4.  Pour the eggs over the sweet potatoes in the bowl. Shake the bowl so that all of the sweet potatoes are covered.  Using a large spoon, spoon all of the potatoes, onions, and egg into the skillet.  Lower the heat to medium and cook without touching for 20 -25 minutes until the eggs are set but still shiny and wet on top.  Place a plate or platter over the skillet - and with one one hand on the plate and the other on the handle of the skillet and flip the tortilla over and onto the plate. (You can do it!)  Then slide the tortilla , wet side down, back into the skillet and cook for another 4-5 minutes.

5.  Cut into wedges and serve right out of the skillet, or slide on to a platter.  Serve hot or at room temperature with the Romesco sauce.

For the Romesco:

1/3 cup pecans

7 ozs. roasted red peppers (about 1 large pepper)

1/4 cup tomato puree

2 tbsp. unfiltered cider vinegar

1/2 tablespoon Tabasco or Louisiana Crystal

1 tbsp. smoked paprika

1/2 cup olive oil

Fine kosher salt and black pepper

Instructions:

1.  Heat the oven to 350F.  Line a small baking sheet with parchment and spread out the pecans.  Roast for 6-7 minutes until fragrant and slightly toasted.  Remove from the oven.

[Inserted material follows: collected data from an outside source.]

-- ==== Sys2Proof/Laws/Rows.lean ====
section
/-! SUPPORT. The laws of register rows: what spills, refetches and releases leave alone. -/

namespace Sys2Proof.Machine

/-! ### Groups whose rename map alone changes -/

theorem putV_eq (G : Group) (r : VNum) (x : VReg) :
    G.putV r x = { G with vec := { G.vec with vregs := G.vec.vregs.setIfInBounds r.toNat x } } := rfl

/-- A register that has just been written. -/
@[simp] theorem vreg_putV_same (G : Group) (r : VNum) (x : VReg) : (G.putV r x).vreg r = x := by
  have : r.toNat < 128 := r.isLt
  simp [Group.vreg, Group.putV, Vector.toList_setIfInBounds, List.getD_eq_getElem?_getD, this]

/-- Every other register is as it was. -/
theorem vreg_putV_other (G : Group) {r q : VNum} (x : VReg) (h : q ≠ r) : (G.putV r x).vreg q = G.vreg q := by
  have hn : r.toNat ≠ q.toNat := fun e => h (BitVec.eq_of_toNat_eq e.symm)
  simp [Group.vreg, Group.putV, Vector.toList_setIfInBounds, List.getD_eq_getElem?_getD, List.getElem?_set_ne hn]

/-- Releasing registers changes the rename map alone. -/
theorem foldl_release_eq (rs : List VNum) (G : Group) :
    ∃ V, rs.foldl Group.release G = { G with vec := { G.vec with vregs := V } } := by
  induction rs generalizing G with
  | nil => exact ⟨_, rfl⟩
  | cons r t ih => exact (ih (G.release r)).imp fun _ h => by rw [List.foldl_cons, h]; rfl

/-- A released register is unmapped, and every other one is as it was. -/
theorem vreg_foldl_release (rs : List VNum) (G : Group) (r : VNum) :
    (rs.foldl Group.release G).vreg r = if r ∈ rs then VReg.none else G.vreg r := by
  induction rs generalizing G with
  | nil => simp
  | cons q t ih =>
    rw [List.foldl_cons, ih]
    by_cases h : r = q
    · subst h
      simp [Group.release]
    · simp [Group.release, h, vreg_putV_other _ _ h]

/-! ### States in which rows alone have moved -/

/-- From s to t rows alone have moved: the rename maps of groups have changed, and memory, by what the spills have written. -/
structure RowsMoved (s t : State) : Prop where
  rest : SameOutside { s with groups := t.groups } t
  length : t.groups.length = s.groups.length
  groups : ∀ g G, s.group? g = some G → ∃ V, t.group? g = some { G with vec := { G.vec with vregs := V } }

theorem RowsMoved.refl (s : State) : RowsMoved s s := ⟨.refl s, rfl, fun _ G h => ⟨G.vec.vregs, h⟩⟩

theorem RowsMoved.trans {s t u : State} (a : RowsMoved s t) (b : RowsMoved t u) : RowsMoved s u := by
  refine ⟨⟨by rw [b.rest.1, a.rest.1], b.rest.2.1.trans a.rest.2.1, b.rest.2.2.trans a.rest.2.2⟩, b.length.trans a.length, fun g G h => ?_⟩
  obtain ⟨V, h⟩ := a.groups g G h
  obtain ⟨W, h⟩ := b.groups g _ h
  exact ⟨W, h⟩

/-- Memory alone has changed. -/
theorem RowsMoved.outside {s t : State} (h : SameOutside s t) : RowsMoved s t := by
  have e : t.groups = s.groups := by rw [h.1]
  refine ⟨by rw [e]; exact h, by rw [e], fun g G hg => ⟨G.vec.vregs, ?_⟩⟩
  simpa only [State.group?, e] using hg

/-- A group whose rename map changes. -/
theorem RowsMoved.modGroup (s : State) (g : Nat) {f : Group → Group}
    (h : ∀ G, ∃ V, f G = { G with vec := { G.vec with vregs := V } }) : RowsMoved s (s.modGroup g f) := by
  refine ⟨.refl _, by simp [State.modGroup], fun k K hk => ?_⟩
  by_cases e : k = g
  · subst e
    obtain ⟨V, hV⟩ := h K
    exact ⟨V, by rw [group?_modGroup_same f hk, hV]⟩
  · refine ⟨K.vec.vregs, ?_⟩
    simp only [State.group?] at hk
    simp [State.group?, State.modGroup, hk, Ne.symm e]

/-- A spill: the register's words go to its slot, and its row is free (R119). -/
theorem spillRow_moved (s : State) (g : Nat) (r : VNum) : RowsMoved s (spillRow s g r) := by
  unfold spillRow
  split
  · exact .refl s
  · simp only
    split
    · next c _ =>
      have k := fun core va ws => areaPut_keeps (sameOutside_stable s) core c va ws (s := s.useFree 32) ⟨rfl, rfl, rfl⟩
      exact (RowsMoved.outside (k _ _ _)).trans (.modGroup _ _ fun _ => ⟨_, rfl⟩)
    · exact .modGroup _ _ fun _ => ⟨_, rfl⟩

theorem quadSpace_moved {s t : State} {q g n : Nat} {excl : List VNum} (h : quadSpace s q g n excl = .ok t) : RowsMoved s t := by
  unfold quadSpace at h
  repeat' split at h
  all_goals cases h
  · exact .refl s
  · exact spillRow_moved _ _ _

theorem quadRoom_moved {s t : State} {q g n : Nat} {excl : List VNum} (h : quadRoom s q g n excl = .ok t) : RowsMoved s t := by
  unfold quadRoom at h
  split at h
  · cases h
  · exact quadSpace_moved h

/-- Room for a row: spills alone (R120, R122). -/
theorem roomFor_moved {s t : State} {g n : Nat} {excl : List VNum} (h : roomFor s g n excl = .ok t) : RowsMoved s t := by
  unfold roomFor at h
  split at h
  · cases h
  · split at h
    · exact quadRoom_moved h
    · split at h
      · exact (spillRow_moved _ _ _).trans (quadSpace_moved h)
      · cases h

theorem roomForAll_moved {excl : List VNum} {g : Nat} : ∀ {n k : Nat} {s t : State}, roomForAll s g k excl n = .ok t → RowsMoved s t
  | 0, _, s, t, h => by
    cases h
    exact .refl s
  | n + 1, k, s, t, h => by
    simp only [roomForAll] at h
    split at h
    · next u hu => exact (roomFor_moved hu).trans (roomForAll_moved h)
    · next r hn =>
      rw [h] at hn
      exact absurd rfl (hn _)

/-- What a read of a spill slot changes. -/
theorem slotWords_outside (s : State) (G : Group) (r : VNum) : SameOutside s (slotWords s G r).2 := by
  unfold slotWords
  split
  · exact areaGet_keeps (sameOutside_stable s) _ _ _ _ (.refl s)
  · exact .refl s

theorem slotBusy_outside (s : State) (G : Group) (r : VNum) : SameOutside s (slotBusy s G r).2 := by
  unfold slotBusy
  split
  · exact areaBusy_keeps (sameOutside_stable s) _ _ _ (.refl s)
  · exact .refl s

/-- A refetch: the slot is read, and a row is found (R119). -/
theorem refetch_moved {s t : State} {g : Nat} {excl : List VNum} {r : VNum} (h : refetch s g excl r = .ok t) : RowsMoved s t := by
  unfold refetch at h
  split at h
  · cases h
  · next G _ =>
    split at h
    · cases h
      exact .refl s
    · split at h
      · cases h
      next s0 e0 =>
      split at h
      next ws s1 e =>
      have k : RowsMoved s s1 := (RowsMoved.outside (snd_keeps e0 (slotBusy_outside s G r))).trans
        (.outside (snd_keeps e (slotWords_outside s0 G r)))
      split at h
      · cases h
      · split at h
        · cases h
        · next u hu =>
          cases h
          exact k.trans ((roomFor_moved hu).trans (.modGroup _ _ fun _ => ⟨_, rfl⟩))

theorem refetchAll_moved {excl : List VNum} {g : Nat} : ∀ {rs : List VNum} {s t : State}, refetchAll s g excl rs = .ok t → RowsMoved s t
  | [], s, t, h => by
    cases h
    exact .refl s
  | r :: rs, s, t, h => by
    simp only [refetchAll] at h
    split at h
    · next u hu => exact (refetch_moved hu).trans (refetchAll_moved h)
    · next r hn =>
      rw [h] at hn
      exact absurd rfl (hn _)

/-- Making rows ready changes the rename maps of groups, and memory by spills and refetches (R119 to R122). -/
theorem ensureRows_moved {s t : State} {g : Nat} {reads writes : List VNum} {part : Bool}
    (h : ensureRows s g reads writes part = .ok t) : RowsMoved s t := by
  unfold ensureRows at h
  simp only at h
  split at h
  · next u hu =>
    split at h
    · next v hv =>
      cases h
      exact (refetchAll_moved hu).trans (roomForAll_moved hv)
    · cases h
  · next hn =>
    rw [h] at hn
    exact absurd rfl (hn _)

end Sys2Proof.Machine
end

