/-- The commit of bindS on a core that is not enabled, where a group stands already, and with a budget of 0. -/
def offS : State := { bindS with key := { bindS.key with config := [] } }
def zeroBudget : Launch := { launchOf 0 0 [] with rcd := { placeLaunch with cregs := 0 } }
theorem wit_RefusedCommitsStartNothing : (bindS.launches[0]?).any (fun l => (bindS.contexts[l.ctx]?).any fun c => (tenantOf bindS l.ctx).any fun t =>
      commitDue bindS c t l 0 0 && commitDue offS c t l 0 0 && slotsNamed l.rcd place1) = true ∧ coreOn offS 0 = false ∧
    zeroBudget.rcd.cregs = 0 ∧ 0 < zeroBudget.rcd.cgroups ∧ (slotHolder one 0 0).isSome = true ∧ G0.halt = none := by decide +kernel
theorem wit_lost_ways : overShare { rdy with tenants := [{ ten0 with rcd := { ten0.rcd with ways := 1 } }], shUse := [] } 0 = [] ∧
    waysOf { rdy with tenants := [{ ten0 with rcd := { ten0.rcd with ways := 1 } }] } 0 = 1 := by decide +kernel
/-- A copy of two words that lie in two pages, with a scout pass of one page. -/
def scoutC : Cmd := { ldC with scout := 1, kind := .copyLd 0 0 0x0001000100010002, rcd := { rcd1 with ext := [2, 1, 1, 1, 1], str := [65536, 0, 0, 0, 0] } }
theorem wit_scout : scouted (cmdS scoutC) 0 placeCtx 0x80000 .read = true ∧ scouted (cmdS scoutC) 0 placeCtx 0x40000 .read = false := by decide +kernel
theorem wit_far_packets : pktFar (2 ^ 56) = true ∧ pktFar (2 ^ 56 - 4) = false := by decide +kernel
/-- Both streams stand at words that are no instruction. -/
def bothS : State := { oneL with groups := [{ L0 with sc := { L0.sc with spc := 0x10000 } }] }
theorem wit_both_streams : (match runTurn (laneTurn bothS 0) with
      | .next t => causeTaken bothS t 0 && match runTurn (scalarTurn (besideLane bothS t 0) 0) with
        | .next u => causeTaken bothS u 0
        | _ => false
      | _ => false) = true := by decide +kernel
theorem empty_double (s : State) (h : s.dram = []) (hs : s.synd = []) (pa : Nat) : rawDouble s pa = 0 := by
  have : ∀ a, corrWord s a = 0 := fun a => by
    simp [corrWord, wordValue, wordSyn, wordFate, rawWord, memBytes, wordOf, memGet, h, hs]; decide
  simp [rawDouble, this]
/-- Where memory is empty and no frame is free, none is to be had. -/
theorem wit_no_frame (s : State) (f : OpenFault) (c : Context) (hc : s.contexts[f.ctx]? = some c) (hd : s.dram = []) (hs : s.synd = [])
    (hf : ∀ k, framesOf s k = []) (hr : ∀ k, (reserveOf c k).free = []) : frameSpent s f = true := by
  have e : ∀ st, evictable s c st f = [] := fun st => by simp [evictable, leavesBelow, empty_double s hd hs, leafV]
  simp [frameSpent, hc, hf, hr, e]
/-- A word in escrow, of which core 1 holds a partial, and core 0 one or none. -/
def escS (ps : List (Nat × W32)) : State := { cached G0 with lines := [{ lineAt 0 5 with st := .escrow .addI (some 5) ((1, 9) :: ps) }] }
theorem wit_EscrowUpdatesCombine : findLine (escS []) (lineKey 0 0x8000) = some { lineAt 0 5 with st := .escrow .addI (some 5) [(1, 9)] } ∧
    (findLine (escrowUpdate (escS [(0, 3)]) 0 (lineKey 0 0x8000) .addI 4 0x30000 none (some 0) ⟨true, true, false⟩) (lineKey 0 0x8000)).any (fun l =>
      l.st == .escrow .addI (some 5) [(1, 9), (0, 7)]) = true ∧
    findLine (cached G0) (lineKey 0 0x8000) = some (lineAt 0 5) ∧ (lineAt 0 5).st = .clean 5 [0] ∧ (escS []).shUse.any (fun p => p.1 == lineKey 0 0x8000 / 32) = true ∧
    (coreRivals (escS []) 0 (lineKey 0 0x8000 / 32)).length < 16 := by decide +kernel
/-- States whose schedule begins with a step beside an instruction: a copy at work makes its access, a stream reads a word ahead, and, past a
fault that is being served, the lane stream issues a store with one result row. -/
def besideS (a : Action) : State := { cmdS ldC with agenda := [a] }
def pastS : State := { served L0 (.lane 0) with agenda := [.issueAhead 0 1 true], oplog := [⟨0, .lane 0, 0x10000, none, 3, splat 9, splat 0, splat 0⟩] }
def stepGoes (s : State) (p : State → Bool) : Bool := match step s with
  | .next u => p u
  | _ => false
theorem wit_StepsBesideInstructions : cmdsRun (turnState (besideS (.advance 0 1 0)) []) G0 = true ∧ (besideS (.advance 0 1 0)).cmds[0]? = some ldC ∧
    stepGoes (besideS (.advance 0 1 0)) (fun u => (u.cmds[0]?).any (·.ended)) = true ∧
    stepGoes (besideS (.readAhead 0 false 0x40000)) (fun u => (u.early.getLast?).any fun e => e.group == 0 && !e.lane) = true ∧
    stepGoes pastS (fun u => (u.group? 0).any fun H => H.lane.ahead == 1 && H.lane.aheadRows == 1 && H.lane.aheadStores == 1) = true := by decide +kernel
/-- A chain that ended a step of MODE 2, before a word that is no follower. -/
def owedG : Group := { L0 with dbg := { L0.dbg with stepm := 2 }, lane := { L0.lane with chain := some ⟨0x10000, 1⟩ } }
theorem wit_step_owed : stepOwed { placeInstr State.reset true 12 0xAA7411C00080000000180000 with groups := [owedG] } 0 owedG = true := by decide +kernel
/-- The word at 0x10000 is not ready, and a group's stores wait. -/
theorem wit_waiting_collective : storesWait { collS with sq := [pw 0] } 0 = true ∧ storesWait collS 0 = false := by decide +kernel

end Sys2Proof.Tests
end

namespace Sys2Proof.Machine
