-- ==== Sys2Proof/Proofs/SessionInvariant.lean ====
section
/-! PROOF. What every step keeps: the block's registers and record through the moves of the host and of the UUT (10_state.md R29), the way
`SYNC` becomes Sync (R26, R31), and the session invariant. -/

namespace Sys2Proof.Proofs

open Sys2Proof Sys2Proof.Machine Sys2Proof.Safety

/-! ## One event, by what it is -/

/-- An event that answers a next state is a reset, an error result, one instruction, or a move of the host or of the UUT. -/
theorem eventStep_cases {e : Event} {s t : State} (h : eventStep e s = .next t) :
    (e = .rst ∧ t = rst s) ∨
    (∃ err, err ≠ Err.ok ∧ t = setOut s { Out.idle with err := err }) ∨
    (∃ j k, entryOpk s.cfg.cmdRom j = some k ∧ exec (decodeOpk k) (fetched j k s) = .next t) ∨
    (∃ act, e = .host act ∧ hostStep act s = .next t) ∨
    (∃ slot v, e = .uut slot v ∧ uutStep slot v s = .next t) := by
  cases e with
  | rst => exact .inl ⟨rfl, (Host.Outcome.next.inj h).symm⟩
  | line text =>
    have hc := (whenReady_next h).2
    exact .inr ((command_next (i := 0) (.inl hc)).imp id .inl)
  | console text =>
    have hc := (whenReady_next h).2
    exact .inr ((command_next (i := 0) (.inl hc)).imp id .inl)
  | index i =>
    have hc := (whenReady_next h).2
    exact .inr ((command_next (line := []) (.inr hc)).imp id .inl)
  | host act => exact .inr (.inr (.inr (.inl ⟨act, rfl, h⟩)))
  | uut slot v => exact .inr (.inr (.inr (.inr ⟨slot, v, rfl, h⟩)))

/-- What the UUT's move answers: its slot on the link, and nothing else. -/
theorem uutStep_next {slot : Nat} {v : Slot} {s t : State} (h : uutStep slot v s = .next t) :
    t = { s with link := Memory.writeSlot s.cfg.byteOrder s.link (Config.slotBytes * slot) v } :=
  (Host.Outcome.next.inj h).symm

/-! ## The moves of the host and of the UUT leave the block alone -/

/-- A move of the host changes no register, no field of the record and no parameter, and writes one slot of the link at most. -/
theorem hostStep_frame {act : HostAct} {s t : State} (h : hostStep act s = .next t) :
    t.st = s.st ∧ t.out = s.out ∧ t.cfg = s.cfg ∧
      (t.link = s.link ∨ ∃ a v, t.link = Memory.writeSlot s.cfg.byteOrder s.link a v) := by
  cases act with
  | writeWord k => obtain ⟨-, -, rfl⟩ := writeFrameWord_next h; exact ⟨rfl, rfl, rfl, .inr ⟨_, _, rfl⟩⟩
  | pulse => obtain ⟨-, rfl⟩ := pulseLink_next h; exact ⟨rfl, rfl, rfl, .inl rfl⟩
  | wait d => obtain rfl := Host.Outcome.next.inj ((waitTime_eq s d).symm.trans h); exact ⟨rfl, rfl, rfl, .inl rfl⟩
  | readStatus k => obtain ⟨-, -, rfl⟩ := readStatusSlot_next h; exact ⟨rfl, rfl, rfl, .inl rfl⟩
  | readCpld k => obtain ⟨-, -, rfl⟩ := readCpldSlot_next h; exact ⟨rfl, rfl, rfl, .inl rfl⟩
  | present unasked => obtain ⟨-, rfl⟩ := presentWords_next h; exact ⟨rfl, rfl, rfl, .inl rfl⟩
  | linkFailed => obtain ⟨-, rfl⟩ := giveUp_next h; exact ⟨rfl, rfl, rfl, .inl rfl⟩
  | resend => obtain ⟨-, rfl⟩ := resendFrame_next h; exact ⟨rfl, rfl, rfl, .inl rfl⟩

/-- Settles O40: each move of the host or of the UUT leaves registers, record and configuration, and no move leaves the state. -/
theorem outsideMovesKeepRegisters : Obligations.OutsideMovesKeepRegisters := by
  refine ⟨fun s t hout h => ?_, fun s => step_nil⟩
  obtain ⟨-, rfl⟩ | ⟨e, rest, hi, he⟩ := step_cases h
  · exact ⟨rfl, rfl, rfl⟩
  · cases e with
    | host act =>
      obtain ⟨hst, hrecord, hcfg, -⟩ := hostStep_frame he
      exact ⟨hst, hrecord, hcfg⟩
    | uut slot v =>
      obtain rfl := uutStep_next he
      exact ⟨rfl, rfl, rfl⟩
    | rst | line | console | index => simp [outsideNext, hi] at hout

/-! ## How an instruction leaves `SYNC` and the counter -/

/-- The two writers of `SYNC` (42_dispatch.md R163, section 4). -/
theorem mutated_sync (i : Instr) (s : State) :
    (mutated i s).sync = if i = .syncOn then .sync else if i = .syncOff then .noSync else s.sync := by
  cases i <;> rfl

2.  In the bowl of a food processor pulse the pecans until they are finely chopped.  Add the peppers, tomato puree, vinegar, hot sauce, and smoked paprika. Pulse until smooth.  Then drizzle in the olive oil while you continue to pulse until you have a smooth paste.  Season with salt and pepper to taste.  Serve immediately, or store for up to 4 days in the refrigerator.